BEGIN Supplied records
-- ==== Sys2Proof/Tests/Slice0.lean ====
section
/-! SUPPORT. Tests of the model. The expected values are those of 95_test_vectors.md (the names T-..., SV... are its ids),
or are computed by hand from the rule a comment names. -/

namespace Sys2Proof.Tests

open Sys2Proof.Machine

/-! ## Helpers -/

/-- The value an operation answers with, if it answers. -/
def answered {α : Type} : Host.Outcome α Fault Refusal → Option α
  | .next a => some a
  | .fault _ => none
  | .refused _ => none

/-- The report an operation ends with. -/
def reported {α : Type} : Host.Outcome α Fault Refusal → Option Fault
  | .next _ => none
  | .fault r => some r
  | .refused _ => none

theorem answers {α : Type} {o : Host.Outcome α Fault Refusal} {a : α} (h : answered o = some a) : o = .next a := by
  cases o <;> simp_all [answered]

theorem reports {α : Type} {o : Host.Outcome α Fault Refusal} {r : Fault} (h : reported o = some r) : o = .fault r := by
  cases o <;> simp_all [reported]

/-- The refusal an operation ends with. -/
def refusal {α : Type} : Host.Outcome α Fault Refusal → Option Refusal
  | .next _ => none
  | .fault _ => none
  | .refused r => some r

/-- The decoder's verdict on bytes. -/
def instrOf : Except DecodeReject Instr → Option Instr
  | .ok i => some i
  | .error _ => none

/-- The decoder's reason against bytes. -/
def rejectOf : Except DecodeReject Instr → Option DecodeReject
  | .ok _ => none
  | .error r => some r

/-- The reset state with a word at a mapped pc, the mode and CPSR as given. -/
def start (w pc : Word) (m : ModeName) (cpsr : Word) : State :=
  (((State.reset.setPc pc).placeWord w).setMode m).withCpsr cpsr

/-- What a test looks at after one step: the pc, one register, CPSR. -/
def after (s : State) (i : Reg) : Option (Word × Word × Word) :=
  (answered (step s)).map fun t => (t.pc, t.get i, t.cpsr)

/-- A small memory with a cartridge of eight bytes (T-X15). -/
def cartridge : Memory := ⟨some 8, cellsOf romBase [0x10, 0x20, 0x30, 0x40, 0x50, 0x60, 0x70, 0x80]⟩

/-! ## WellFormed -/

/-- 30_encoding.md R87, R122's remark on SV6: no word decodes to the offset -0x32. -/
theorem test_illformed_misaligned_offset : (Instr.b .al (BitVec.ofInt 32 (-0x32))).wellFormed = false := by decide
/-- 30_encoding.md R87: the greatest offset is 0x02000004. -/
theorem test_illformed_offset_too_great : (Instr.bl .al 0x02000008#32).wellFormed = false := by decide
/-- 30_encoding.md R87: the least offset is -0x01FFFFF8. -/
theorem test_illformed_offset_too_small : (Instr.b .al (BitVec.ofInt 32 (-0x01FFFFFC))).wellFormed = false := by decide
theorem test_wellformed_extreme_offsets :
    (Instr.b .al 0x02000004#32).wellFormed = true ∧ (Instr.bl .al (BitVec.ofInt 32 (-0x01FFFFF8))).wellFormed = true := by
  decide
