/-- What the block sends to the outside. Newest first in State.out. -/
inductive Out where
  /-- a control slot on a lane of a sub-link: position of the strand, lane, bytes (R40). -/
  | slot (pos lane : Nat) (bytes : List Byte)
  /-- a flit on a sub-link (R42); a NULL flit has TYPE 4. crcInv names the bits of its CRC that an injection inverts (R424). -/
  | flit (pos : Nat) (f : Flit) (crcInv : BitVec 16)
  /-- light on a strand (R65). -/
  | light (pos : Nat) (l : Light)
  /-- training slots on a lane of a strand, on the exit from Idle (R65). -/
  | trainSlots (pos lane n : Nat)
  /-- the wake pattern sent on a strand (R67). -/
  | wakePattern (pos : Nat)
  /-- PCIe: a completion with data, Configuration Request Retry Status, Unsupported Request, an MSI-X message. -/
  | pcieData (port : MbId) (vals : List Word)
  | pcieDone (port : MbId)
  | pcieRetry (port : MbId)
  | pcieUr (port : MbId)
  | msix (vec : Nat)
  /-- a value read through an access path. -/
  | readData (path : Path) (val : Word)
  /-- SMBus: acknowledged, refused, a data reply. -/
  | smbAck
  | smbNack
  | smbData (val : Word)
  /-- a MGMT message to an identifier: KIND and the rest of the payload (R393). -/
  | mgmt (dst : Ident) (kind : Byte) (payload : List Byte)
  /-- switch-internal messages (R393), by coordinate of the receiver. -/
  | register (q : RegReq)
  | withdraw (q : RegReq)
  | regAnswer (q : RegReq) (a : RegAns)
  | allocate (sw : Coord) (a : AllocMsg)
  | allocAns (group : GroupId) (a : AllocAns)
  | commitMsg (sw : Coord) (group : GroupId) (lapsed : Bool)
  | releaseMsg (sw : Coord) (group : GroupId)
  | deleteMsg (sw : Coord) (group : GroupId)
  | phaseMsg (sw : Coord) (m : PhaseMsg)
  | phaseAck (sw : Coord) (phase : ClrPhase)
  | heartbeat (dst : Ident) (sender : Coord) (m : MgrMirror)
  | forwardCmd (dst : Ident) (tag : Word) (body : CmdBody) (data : List Byte)
  | forwardEvent (dst : Ident) (rec : Record)
  | shardLost (sw : Coord) (group : GroupId)
  | rerooted (leader : Ident) (group : GroupId) (root : Coord) (rootId : Ident)
  /-- the mirror stream's heartbeat to the standby block (R421). -/
  | mirrorBeat
  /-- the flash on the board (R353, R386, R432): erase and program by offset. -/
  | flashErase (ofs : Nat)
  | flashProgram (ofs : Nat) (bytes : List Byte)
  /-- JTAG (R395). -/
  | jtag (val : BitVec 128)
  /-- SYNC outputs (R346) and laser non-volatile writes (R474). -/
  | syncEdge (pin : SyncPin) (rises : Bool)
  | laserBase (e j : Nat) (bias : BitVec 16)
deriving DecidableEq, Repr

/-- Why the machine stops with a fault. The block has no fault of its own: every error the spec describes is a state of it
(R414 to R417), so no meaning raises one and the type has no constructor. -/
inductive Fault where
deriving DecidableEq, Repr

/-- Why a command has no meaning. -/
inductive Refusal where
  /-- raised by an arm of exec for a command that has no meaning in the model yet; safe: nothing is claimed of it. -/
  | notModelled (mnemonic : String)
deriving DecidableEq, Repr

/-- The state of the block. -/
structure State where
  /-- the commands waiting, first in, first out. -/
  pending : List Instr := []
  /-- nanoseconds of the islands' clock (R485); a step on an empty queue adds 1. -/
  clock : Nat := 0
  /-- the model's own counter of free values drawn so far; not the spec's. -/
  free : Nat := 0
  out : List Out := []
  fuses : Fuses := {}
  rst : RstSt := {}
  gctl : GctlSt := {}
  /-- the image loaded at t_L (R359). -/
  img : Option ImageContent := none
  units : UnitsSt := {}
  pwr : PwrSt := {}
  flt : FltSt := {}
  evr : EvrSt := {}
  tim : TimSt := {}
  cmd : CmdSt := {}
  dma : DmaSt := {}
  bpm : BpmSt := {}
  dbg : DbgSt := {}
  route : RouteSt := {}
  ports : Tbl PortSt := []
  strands : Tbl StrandSt := []
  links : Tbl SubLink := []
  opt : Tbl OptSt := []
  swc : Tbl SwcSt := []
  queues : Tbl QueueSt := []
  scheds : Tbl SchedSt := []
  pkts : Tbl (Option Pkt) := []
  nextPid : Nat := 0
  /-- ingress staging by 8 × position + VC, in arrival order. -/
  staging : Tbl (List InEnt) := []
  red : Tbl RedSt := []
  ctxs : Tbl (Option Ctx) := []
  mgr : MgrSt := {}
  stackTbl : Tbl MemSt := []
  mem : MemStore := {}
deriving DecidableEq, Repr

/-- The machine right after reset: held until PWROK and SYS_RST_N are high (R361), every field at the reset value of its
register table. -/
def State.reset : State := {}

end Sys2Proof.Machine
end

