/-! ## Running a word -/

/-- The effect of the word an instance stands at; with its first word it has started. -/
def runWord (i : InstId) (h : Here) (chk : Checks) (s : State) : State :=
  let s := modInst i (fun n => { n with started := true }) s
  match wOp h.w with
  | 0x01 => wordHold i h s
  | 0x02 | 0x03 => accumulate i h h.addr chk s
  | 0x04 => wordScl i h chk s
  | 0x05 => wordCast i h chk s
  | 0x06 => wordEmit i h s
  | 0x07 => wordFan i h s
  | 0x08 => wordLds i h s
  | 0x09 => wordSts i h s
  | 0x0A => wordUpd i h chk s
  | 0x0B => wordNorm i h chk s
  | 0x0C => wordDig i h s
  | 0x0D => wordHold i h s
  | 0x0E => wordSeed i h s
  | 0x0F => wordEnd i h s
  | _ => advance1 i h.addr s

/-- The word of an opcode, if the instance stands at one and it is not single-stepped; f narrows the words meant. -/
def onWord (op : Nat) (f : Word → Bool) (i : InstId) (chk : Checks) (s : State) : State :=
  match hereOf s i with
  | none => s
  | some h => if wOp h.w ≠ op || !f h.w then s else if stepped s i h then haltAt i h s else runWord i h chk s

/-- ACC or ACCX: at the word itself, or for a later contribution while the instance is in its contribution section (R250). -/
def onAcc (op : Nat) (i : InstId) (chk : Checks) (s : State) : State :=
  match hereOf s i with
  | none => s
  | some h =>
    match accWord h.c h.ws with
    | none => s
    | some (a, w) =>
      if wOp w ≠ op || h.addr < a || h.addr > waitAddr h.ws then s
      else accumulate i { h with w := w } a chk (modInst i (fun n => { n with started := true }) s)

/-! ## The commands -/

/-- NOP (R254). -/
def execNopInstruction (i : InstId) (st : State) : Outcome := .next <| onWord opcNop (fun _ => true) i [] st
/-- WAIT COMPLETE (R250, R254). -/
def execWaitComplete (i : InstId) (st : State) : Outcome := .next <| onWord opcWait (fun w => fld w 0 2 == 0) i [] st
/-- WAIT PREV (R254). -/
def execWaitPrev (i : InstId) (st : State) : Outcome := .next <| onWord opcWait (fun w => fld w 0 2 == 1) i [] st

/-- WAIT_RELEASE (R250): what an instance waits for has come. -/
def execWaitRelease (i : InstId) (st : State) : Outcome :=
  .next <| match hereOf st i with
    | some h => if h.x.inst.waiting && holdOver h i.chunk.toNat then advance1 i h.addr st else st
    | none => st
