-- ==== Sys2Proof/Machine/Memory.lean ====
section
/-! DEFINITION. The DRAM stacks and the reduction SRAM: error correction, spare rows and the scrubs (R308 to R317). -/

namespace Sys2Proof.Machine

/-- Twenty-four hours in ns (R313). -/
def dayNs : Nat := 86400000000000

/-- Codewords of a stack: 2^36 B in 64 B codewords (R306, R308). -/
def scrubWords : Nat := 2 ^ 30

/-- The scrub is behind: its completed fraction is less than the elapsed fraction of the day (R313). -/
def scrubBehind (s : State) (k : MemSt) : Bool := decide (k.pos * dayNs < scrubWords * (s.clock - k.passAt))

/-- Could the pass not end in time at 1 slot in 100 (R314)? A slot in 100 gives 20.5 GB/s, which is 128 ÷ 41 ns a codeword. -/
def scrubTooSlow (s : State) (k : MemSt) : Bool :=
  decide (128 * (scrubWords - k.pos) > 41 * (dayNs - (s.clock - k.passAt)))

/-- Set or clear the boost of a stack's scrub (R314, R315). -/
def scrubPace (m : Nat) (s : State) : State :=
  let k := stackOf s m
  if !scrubBehind s k then modStack m (fun k => { k with boost := false }) s
  else if !k.boost && scrubTooSlow s k then logEvent 0x3020 4 m [] (modStack m (fun k => { k with boost := true }) s)
  else s

/-- A codeword is read by a scrub at an offset (R308, R310, R326): a corrected one is written back, one that is not is left as it is. -/
def scrubResultAt (m at_ : Nat) (r : CwResult) (s : State) : State :=
  match cwRead m at_ 64 3 r s with
  | (.clean, s) => s
  | (.corrected _, s) => countBytes (17 + 2 * m) 64 (memCnt m 0x108 1 s)
  | (.uncorrectable, s) => memCnt m 0x10C 1 s

/-- The scrub moves to the next codeword, or ends its pass and begins the next (R313). -/
def scrubNext (m : Nat) (s : State) : State :=
  modStack m (fun k =>
    if k.pos + 1 < scrubWords then { k with pos := k.pos + 1 }
    else { k with pos := 0, passAt := s.clock, passes := k.passes + 1, boost := false }) s

/-- The scrub's slots in 100 while it is behind (R314, R315). -/
def scrubShare (k : MemSt) : Nat := if k.boost then 3 else 1

/-- The share of contended slots after n foreground slots: each gives the scrub its hundredths; kept only while the scrub is behind (R314). -/
def shareAfter (k : MemSt) (n : Nat) : Nat := min (k.share + n * scrubShare k) 100

/-- May the scrub of a stack take a slot (R313 to R315)? An idle one always; one that the foreground contends for, n foreground slots after the
last it asked for, when it is behind and its share has come to a slot. A row being spared makes it wait. -/
def scrubMay (s : State) (m : Nat) (contended : Option Nat) : Bool :=
  let k := stackOf s m
  alive s && stackUp s m && k.scrubEn && !k.paused && !rowBusy s m (64 * k.pos) 64 && (match contended with
    | none => true
    | some n => scrubBehind s k && decide (shareAfter k n + scrubShare k ≥ 100))

/-- The share that a slot leaves: a contended one taken costs what it had to gather. -/
def takeShare (m : Nat) (contended : Option Nat) (took : Bool) (s : State) : State :=
  match contended with
  | none => s
  | some n => modStack m (fun k => { k with share := if !scrubBehind s k then 0 else if took then shareAfter k n + scrubShare k - 100 else shareAfter k n }) s

/-- A row is to be spared (R311). -/
def rowDue (corrected : Nat) (previous : Bool) : Bool := decide (16 ≤ corrected) || (decide (1 ≤ corrected) && previous)

/-- A context record or window slot is lost (R317): its open steps end CONTEXT_LOST, and the context is rebuilt in the same slot on the same
die; its state stays otherwise as it is. -/
def rebuildHere (slot : Nat) (s : State) : State :=
  match ctxOf s slot with
  | none => s
  | some c =>
    let s := each ((openSteps c).map Step.num) (fun n s => failLost slot n false s) s
    loseClosed slot false s

/-- A double-bit error in an SRAM word (R317): what it does depends on where it lies. -/
def sramDouble (x ofs : Nat) (place : SramPlace) (s : State) : State :=
  match place with
  | .context slot => iff ((ctxOf s slot.toNat).any fun c => c.die == x) (rebuildHere slot.toNat) s
  | .poolBuffer slot step => iff ((ctxOf s slot.toNat).any fun c => c.die == x) (failLost slot.toNat step false) s
  | .programStore a => modRed x (fun r => { r with prog := tset 0 r.prog a.toNat (tget 0 s.cmd.progCopy a.toNat) }) s
  | .unallocated => { s with mem := { s.mem with sram := wrBytes s.mem.sram (x * 2 ^ 29 + ofs / 8 * 8) (List.replicate 8 0) } }

/-- What SECDED makes of a word with check bits inverted by an injection (R424): one bit is corrected, two are not; beyond two it is
open (log entry 2). -/
def injectSecDed (x : Nat) (r : SecDed) (s : State) : SecDed × Bool × State :=
  let f := s.flt
  if !(f.injActive && f.injBlock == 3#8 && f.injInst.toNat / 256 == x && f.injChecker == 1#8) then (r, false, s)
  else
    let n := popc (BitVec.ofNat 8 f.injMask.toNat)
    let s := injSpent s
    let (v, s) := if n > 2 then draw s else (0, s)
    if n = 0 then (r, false, s)
    else match r with
      | .double => (.double, true, s)
      | _ => (if n = 1 then .single else if n = 2 || v.getLsbD 0 then .double else .single, true, s)

/-! ## The commands -/

/-- DIE_MARKED (R309, R312): a memory die that meets the test is marked; a second one makes the stack lost. -/
def execDieMarked (m : Stack) (memDie : Fin 15) (st : State) : Outcome :=
  .next <|
    let k := stackOf st m
    if !alive st || !stackUp st m || k.marked.toNat = memDie.val || !dieDue st m memDie then st
    else if k.marked = 15 then logEvent 0x3003 4 m [] (modStack m (fun k => { k with marked := BitVec.ofNat 4 memDie }) st)
    else loseStack m st

/-- ROW_SPARE (R311): a row begins to be spared while spare rows are left for it. -/
def execRowSpare (m : Stack) (row corrected : Nat) (previous : Bool) (st : State) : Outcome :=
  .next <|
    let k := stackOf st m
    if alive st && stackUp st m && rowDue corrected previous && !k.sparing.contains row && decide (k.sparing.length < k.sparesLeft.toNat) then
      modStack m (fun k => { k with sparing := k.sparing ++ [row] }) st
    else st

/-- ROW_SPARE_DONE (R311): the row is remapped; with 64 spares left that is logged too. -/
def execRowSpareDone (m : Stack) (row : Nat) (st : State) : Outcome :=
  .next <|
    if !alive st || !(stackOf st m).sparing.contains row then st
    else
      let st := modStack m (fun k => { k with sparing := k.sparing.filter (· != row), sparesLeft := k.sparesLeft - 1, rowsSpared := k.rowsSpared + 1 }) st
      let st := logEvent 0x3004 4 m [] st
      if (stackOf st m).sparesLeft = 64 then logEvent 0x3005 4 m [] st else st

/-- PATROL_SCRUB_SLOT (R313, R314): one codeword is read in a slot that is idle, or that the scrub's share gives it. -/
def execPatrolScrubSlot (m : Stack) (r : CwResult) (contended : Option Nat) (st : State) : Outcome :=
  .next <|
    if !alive st || !stackUp st m then st
    else
      let st := scrubPace m st
      let may := scrubMay st m contended
      let pos := 64 * (stackOf st m).pos
      let st := takeShare m contended may st
      if may then scrubPace m (scrubNext m (scrubResultAt m pos r (countBytes (16 + 2 * m) 64 st))) else st

/-- SCRUB_LATE (R315): a pass has not ended at 24 hours. It is marked once a pass. -/
def execScrubLate (m : Stack) (st : State) : Outcome :=
  .next <|
    let k := stackOf st m
    if alive st && (stackOf st m).live && k.lateFor != some k.passes then
      logEvent 0x3021 4 m [] (modStack m (fun k => { k with late := true, lateFor := some k.passes, boost := k.scrubEn }) (clockTo (k.passAt + dayNs) st))
    else st

/-- SRAM_SCRUB (R316, R317): one word of a die's SRAM is read. -/
def execSramScrub (x : RedDie) (ofs : BitVec 29) (r : SecDed) (place : SramPlace) (st : State) : Outcome :=
  .next <|
    if !alive st || !redLive st x then st
    else
      let (r, inj, st) := injectSecDed x r st
      match r with
      | .clean => st
      | .single => logEvent' 0x3010 3 (256 * x) [] 3 ofs.toNat inj (redCnt x 0x130 1 st)
      | .double => sramDouble x ofs.toNat place (logEvent' 0x3011 3 (256 * x) [] 3 ofs.toNat inj (redCnt x 0x134 1 st))

/-- STACK_LOST (R312). -/
def execStackLost (m : Stack) (cause : LossCause) (st : State) : Outcome :=
  .next <| match cause with
    | .laneCheck => st
    | _ => if alive st then loseStack m st else st

end Sys2Proof.Machine
end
END Supplied records
| Your instructions |
When a line in the records above contains the word "light", copy it.

| Task result |
  /-- light on a strand (R65). -/
  | light (pos : Nat) (l : Light)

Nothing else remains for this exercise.